PFC-supported experimentalists have developed a novel form of lattice for atoms. This lattice does not arise from a spatially varying light intensity pattern, as is the case for traditional optical lattices.  Instead, laser radiation generates an effective magnetic field that changes the relative energy of atomic levels (called a Zeeman shift).

Raman laser and radiofrequency (RF) fields are applied such that the atoms appear to be in the presence of a periodic magnetic field. Picture a row of bar magnets, lined up with their north and south poles alternating. Now take an atom, which can be thought of as a little magnet, and imagine bringing it close to the row of bar magnets. It will be attracted and repelled depending on its orientation with respect the magnet array. Just like in the optical lattice, atoms are free to tunnel, but with an added feature. With such experimental arrangement the atoms also make transitions between energy levels as they hop through the magnetic lattice.

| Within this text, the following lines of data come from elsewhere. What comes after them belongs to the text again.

-- ==== Sys2Proof/Laws/State.lean ====
section
/-!
SUPPORT. What the plain updates of the device leave alone: one lemma per field and update, and for the operations
that raise, record, count and let time pass one lemma that says everything they can change.
-/

namespace Sys2Proof.Machine

variable (d : Device)

/-! ### quiet -/

@[simp] theorem Device.quiet_regs : (d.quiet).regs = d.regs := rfl
@[simp] theorem Device.quiet_rwt : (d.quiet).rwt = d.rwt := rfl
@[simp] theorem Device.quiet_latch : (d.quiet).latch = d.latch := rfl
@[simp] theorem Device.quiet_held : (d.quiet).held = d.held := rfl
@[simp] theorem Device.quiet_deferred : (d.quiet).deferred = d.deferred := rfl
@[simp] theorem Device.quiet_free : (d.quiet).free = d.free := rfl
@[simp] theorem Device.quiet_now : (d.quiet).now = d.now := rfl
@[simp] theorem Device.quiet_devNs : (d.quiet).devNs = d.devNs := rfl
@[simp] theorem Device.quiet_devFrac : (d.quiet).devFrac = d.devFrac := rfl
@[simp] theorem Device.quiet_pwr : (d.quiet).pwr = d.pwr := rfl
@[simp] theorem Device.quiet_evq : (d.quiet).evq = d.evq := rfl
@[simp] theorem Device.quiet_evqRecv : (d.quiet).evqRecv = d.evqRecv := rfl
@[simp] theorem Device.quiet_bb : (d.quiet).bb = d.bb := rfl
@[simp] theorem Device.quiet_perf : (d.quiet).perf = d.perf := rfl
@[simp] theorem Device.quiet_chkRanges : (d.quiet).chkRanges = d.chkRanges := rfl
@[simp] theorem Device.quiet_berths : (d.quiet).berths = d.berths := rfl
@[simp] theorem Device.quiet_retiredAt : (d.quiet).retiredAt = d.retiredAt := rfl
@[simp] theorem Device.quiet_pinWait : (d.quiet).pinWait = d.pinWait := rfl
@[simp] theorem Device.quiet_srcs : (d.quiet).srcs = d.srcs := rfl
@[simp] theorem Device.quiet_layout : (d.quiet).layout = d.layout := rfl
@[simp] theorem Device.quiet_layoutReq : (d.quiet).layoutReq = d.layoutReq := rfl
@[simp] theorem Device.quiet_layoutPrev : (d.quiet).layoutPrev = d.layoutPrev := rfl
@[simp] theorem Device.quiet_outs : (d.quiet).outs = d.outs := rfl
@[simp] theorem Device.quiet_tick : (d.quiet).tick = d.tick := rfl
@[simp] theorem Device.quiet_chans : (d.quiet).chans = d.chans := rfl
@[simp] theorem Device.quiet_fchg : (d.quiet).fchg = d.fchg := rfl
@[simp] theorem Device.quiet_scrubStart : (d.quiet).scrubStart = d.scrubStart := rfl
@[simp] theorem Device.quiet_scrubDone : (d.quiet).scrubDone = d.scrubDone := rfl
@[simp] theorem Device.quiet_ceAt : (d.quiet).ceAt = d.ceAt := rfl
@[simp] theorem Device.quiet_mats : (d.quiet).mats = d.mats := rfl
@[simp] theorem Device.quiet_matWait : (d.quiet).matWait = d.matWait := rfl
@[simp] theorem Device.quiet_net : (d.quiet).net = d.net := rfl
@[simp] theorem Device.quiet_edges : (d.quiet).edges = d.edges := rfl
@[simp] theorem Device.quiet_healthAt : (d.quiet).healthAt = d.healthAt := rfl
@[simp] theorem Device.quiet_decs : (d.quiet).decs = d.decs := rfl
@[simp] theorem Device.quiet_decCmd : (d.quiet).decCmd = d.decCmd := rfl
@[simp] theorem Device.quiet_encs : (d.quiet).encs = d.encs := rfl
@[simp] theorem Device.quiet_encCmd : (d.quiet).encCmd = d.encCmd := rfl
@[simp] theorem Device.quiet_lanes : (d.quiet).lanes = d.lanes := rfl
@[simp] theorem Device.quiet_time : (d.quiet).time = d.time := rfl
@[simp] theorem Device.quiet_heldAfterTimeout : (d.quiet).heldAfterTimeout = d.heldAfterTimeout := rfl
@[simp] theorem Device.quiet_touch : (d.quiet).touch = d.touch := rfl
@[simp] theorem Device.quiet_boot : (d.quiet).boot = d.boot := rfl
@[simp] theorem Device.quiet_pinLow : (d.quiet).pinLow = d.pinLow := rfl
@[simp] theorem Device.quiet_porLow : (d.quiet).porLow = d.porLow := rfl
@[simp] theorem Device.quiet_clkWait : (d.quiet).clkWait = d.clkWait := rfl
@[simp] theorem Device.quiet_change : (d.quiet).change = d.change := rfl
@[simp] theorem Device.quiet_flashSize : (d.quiet).flashSize = d.flashSize := rfl
@[simp] theorem Device.quiet_upd : (d.quiet).upd = d.upd := rfl
@[simp] theorem Device.quiet_host : (d.quiet).host = d.host := rfl
@[simp] theorem Device.quiet_pair : (d.quiet).pair = d.pair := rfl
@[simp] theorem Device.quiet_liveOut : (d.quiet).liveOut = d.liveOut := rfl
@[simp] theorem Device.quiet_staleLow : (d.quiet).staleLow = d.staleLow := rfl
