theorem Device.encShown_shows (d : Device) {slot op n r : Nat} (hs : slot < 8) (hop : op < 4) (hn : n < 32) (hr : r < 8) :
    (d.encShown slot op n r).ShowsEnc slot op n r := by
  have same (d : Device) (f : Fld) (v : Nat) (hv : v < 2 ^ f.width) : (d.put f 0 v).get f = v := by
    rw [get_put_same, Nat.mod_eq_of_lt hv]
  refine ⟨?_, ?_, ?_, ?_⟩ <;> unfold encShown
  · rw [get_put_ne _ _ _ _ _ _ (by decide), get_put_ne _ _ _ _ _ _ (by decide), get_put_ne _ _ _ _ _ _ (by decide)]
    exact same _ _ _ (hs.trans_le (by decide))
  · rw [get_put_ne _ _ _ _ _ _ (by decide), get_put_ne _ _ _ _ _ _ (by decide)]
    exact same _ _ _ (hop.trans_le (by decide))
  · rw [get_put_ne _ _ _ _ _ _ (by decide)]
    exact same _ _ _ (hn.trans_le (by decide))
  · exact same _ _ _ (hr.trans_le (by decide))

theorem Device.keeps_encShown (d : Device) (slot op n r : Nat) {l : List Fld} (hl : ∀ f ∈ encShownFields, f ∈ l) :
    d.keeps (d.encShown slot op n r) (but l) := by
  have apart (f : Fld) (hf : f ∈ encShownFields) : ∀ g, but l g = true → f.id ≠ g.id := but_apart (List.mem_append_left _ (hl f hf))
  exact Device.keeps_trans (Device.keeps_trans (Device.keeps_trans (d.keeps_put _ _ _ (apart _ (by simp [encShownFields])))
    (Device.keeps_put _ _ _ _ (apart _ (by simp [encShownFields])))) (Device.keeps_put _ _ _ _ (apart _ (by simp [encShownFields]))))
    (Device.keeps_put _ _ _ _ (apart _ (by simp [encShownFields])))

/-- The fields that the effect of a command changes. -/
def encEffectFields : List Fld := [F.ENC_SESS_STATE_OPEN, F.ENC_SESS_STATE_LEVEL, F.ENC_SESS_STATE_TIER, F.ENC_SESS_FULLNESS_BITS,
  F.ENC_EVENTS_OPEN_DONE, F.ENC_SESS_RES_BERTHS, F.ENC_SESS_RES_RESERVED_WU] ++ berthFields

theorem but_mono {l m : List Fld} (hl : ∀ f ∈ l, f ∈ m) (g : Fld) (hg : but m g = true) : but l g = true := by
  have apart (f : Fld) (hf : f ∈ l ++ overflowFields) : f.id ≠ g.id := by
    rcases List.mem_append.mp hf with h | h
    · exact but_apart (List.mem_append_left _ (hl f h)) g hg
    · exact but_apart (List.mem_append_right _ h) g hg
  simp only [but, Bool.not_eq_true', List.contains_eq_mem, decide_eq_false_iff_not, List.mem_map, not_exists, not_and]
  exact fun f hf => apart f hf

section Effect

variable (d : Device) (n : Nat)

/-- The device once the berths of an OPEN are taken. -/
def Device.encBerths : Device := (((d.alloc (d.get F.ENC_SESS_RES_CLASS n) 0 n).1).alloc (d.get F.ENC_SESS_RES_CLASS n) 0 n).1

theorem Device.encBerths_frame {p : Fld → Bool} (hp : ∀ g, p g = true → but berthFields g = true) : d.BerthFrame p (d.encBerths n) :=
  (BerthFrame.alloc hp d _ 0 n).trans (BerthFrame.alloc hp _ _ 0 n)

/-- The reconstruction berths that an OPEN takes. -/
def Device.encRecs : Option Nat × Option Nat :=
  let a := d.alloc (d.get F.ENC_SESS_RES_CLASS n) 0 n
  (a.2, (a.1.alloc (d.get F.ENC_SESS_RES_CLASS n) 0 n).2)

/-- The state that an OPEN gives its session. -/
def Device.encOpening : Device :=
  ((d.encBerths n).setEnc n { EncSess.empty with rec0 := (d.encRecs n).1, rec1 := (d.encRecs n).2 }).put F.ENC_SESS_STATE_OPEN n 1

/-- The last part of an OPEN: level, tier and fullness shown, and the event. -/
def Device.encStarted (lv : Nat × Nat) : Device :=
  (((d.put F.ENC_SESS_STATE_LEVEL n lv.1).put F.ENC_SESS_STATE_TIER n lv.2).put F.ENC_SESS_FULLNESS_BITS n 0).raise F.ENC_EVENTS_OPEN_DONE n

theorem Device.encOpenNow_eq : d.encOpenNow n = (d.encOpening n).encStarted n (d.encLevel n (d.get F.ENC_SESS_RATE_BIT_RATE n)) := by
  delta encOpenNow encStarted encOpening encBerths encRecs
  rfl

/-- The device once the berths of a session that closes are given back. -/
def Device.encEmptied : Device :=
  [(d.enc n).rec0, (d.enc n).rec1].foldl (fun (d : Device) o => match o with
    | some b => d.discard b
    | none => d) (d.encStop n)

theorem Device.encCloseNow_eq : d.encCloseNow n =
    ((((d.encEmptied n).setEnc n EncSess.empty).put F.ENC_SESS_STATE_OPEN n 0).put F.ENC_SESS_RES_BERTHS n 0).put F.ENC_SESS_RES_RESERVED_WU n 0 := by
  delta encCloseNow encEmptied
  rfl

/-- Closing, nothing but the session's own state and its berths moves. -/
theorem Device.encEmptied_frame {p : Fld → Bool} (hp : ∀ g, p g = true → but berthFields g = true) :
    d.keeps (d.encEmptied n) p ∧ (d.encEmptied n).encCmd = d.encCmd := by
  have give (d : Device) (o : Option Nat) : d.BerthFrame p (match o with
      | some b => d.discard b
      | none => d) := by
    cases o with
    | none => exact .refl d
    | some b => exact .discard hp d b
  have released := BerthFrame.releaseAll hp d (fun h => decide (h = .enc n))
  have given := (give (d.encStop n) (d.enc n).rec0).trans (give _ (d.enc n).rec1)
  have stop : d.keeps (d.encStop n) p := Device.keeps_trans released.fields (Device.keeps_of_regs rfl p)
  refine ⟨Device.keeps_trans stop given.fields, ?_⟩
  exact given.encCmd.trans released.encCmd

theorem encEffect_apart {f : Fld} (hf : f ∈ encEffectFields) : ∀ g, but encEffectFields g = true → f.id ≠ g.id :=
  but_apart (List.mem_append_left _ hf)

theorem Device.encStarted_only (lv : Nat × Nat) : d.keeps (d.encStarted n lv) (but encEffectFields) ∧ (d.encStarted n lv).encCmd = d.encCmd ∧
    (d.encStarted n lv).encs = d.encs := by
  refine ⟨?_, raise_encCmd .., raise_encs ..⟩
  refine Device.keeps_trans (Device.keeps_trans (Device.keeps_trans (Device.keeps_put d F.ENC_SESS_STATE_LEVEL n lv.1 ?_)
    (Device.keeps_put _ F.ENC_SESS_STATE_TIER n lv.2 ?_)) (Device.keeps_put _ F.ENC_SESS_FULLNESS_BITS n 0 ?_))
    (Device.keeps_raise _ F.ENC_EVENTS_OPEN_DONE _ (by simp [encEffectFields]))
  all_goals exact encEffect_apart (by simp [encEffectFields])

theorem Device.encStarted_shows (lv : Nat × Nat) : (d.encStarted n lv).get F.ENC_SESS_STATE_OPEN n = d.get F.ENC_SESS_STATE_OPEN n ∧
    (d.encStarted n lv).get F.ENC_SESS_RES_BERTHS n = d.get F.ENC_SESS_RES_BERTHS n ∧
    (d.encStarted n lv).get F.ENC_EVENTS_OPEN_DONE = 1 ∧ (d.encStarted n lv).get F.ENC_SESS_FULLNESS_BITS n = 0 := by
  refine ⟨?_, ?_, Device.get_raise_same _ _ _ (by decide), ?_⟩
  · rw [encStarted, Device.get_raise _ _ _ _ _ (.inl (by decide)) (.inl (by decide)), Device.get_put_ne _ _ _ _ _ _ (by decide),
      Device.get_put_ne _ _ _ _ _ _ (by decide), Device.get_put_ne _ _ _ _ _ _ (by decide)]
  · rw [encStarted, Device.get_raise _ _ _ _ _ (.inl (by decide)) (.inl (by decide)), Device.get_put_ne _ _ _ _ _ _ (by decide),
      Device.get_put_ne _ _ _ _ _ _ (by decide), Device.get_put_ne _ _ _ _ _ _ (by decide)]
  · rw [encStarted, Device.get_raise _ _ _ _ _ (.inl (by decide)) (.inl (by decide)), Device.get_put_same, Nat.zero_mod]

The scientists verify that the atoms experience an effective lattice by inspecting their velocity and spin distribution after releasing them from the atom trap. In the presence of the Raman magnetic field, the researchers switch on and then off the RF field, which briefly flashes on the lattice. The atoms are accelerated into higher momentum (motional) states by the lattice, giving rise to the appearance of extra clouds. This is called matter-wave diffraction (See below).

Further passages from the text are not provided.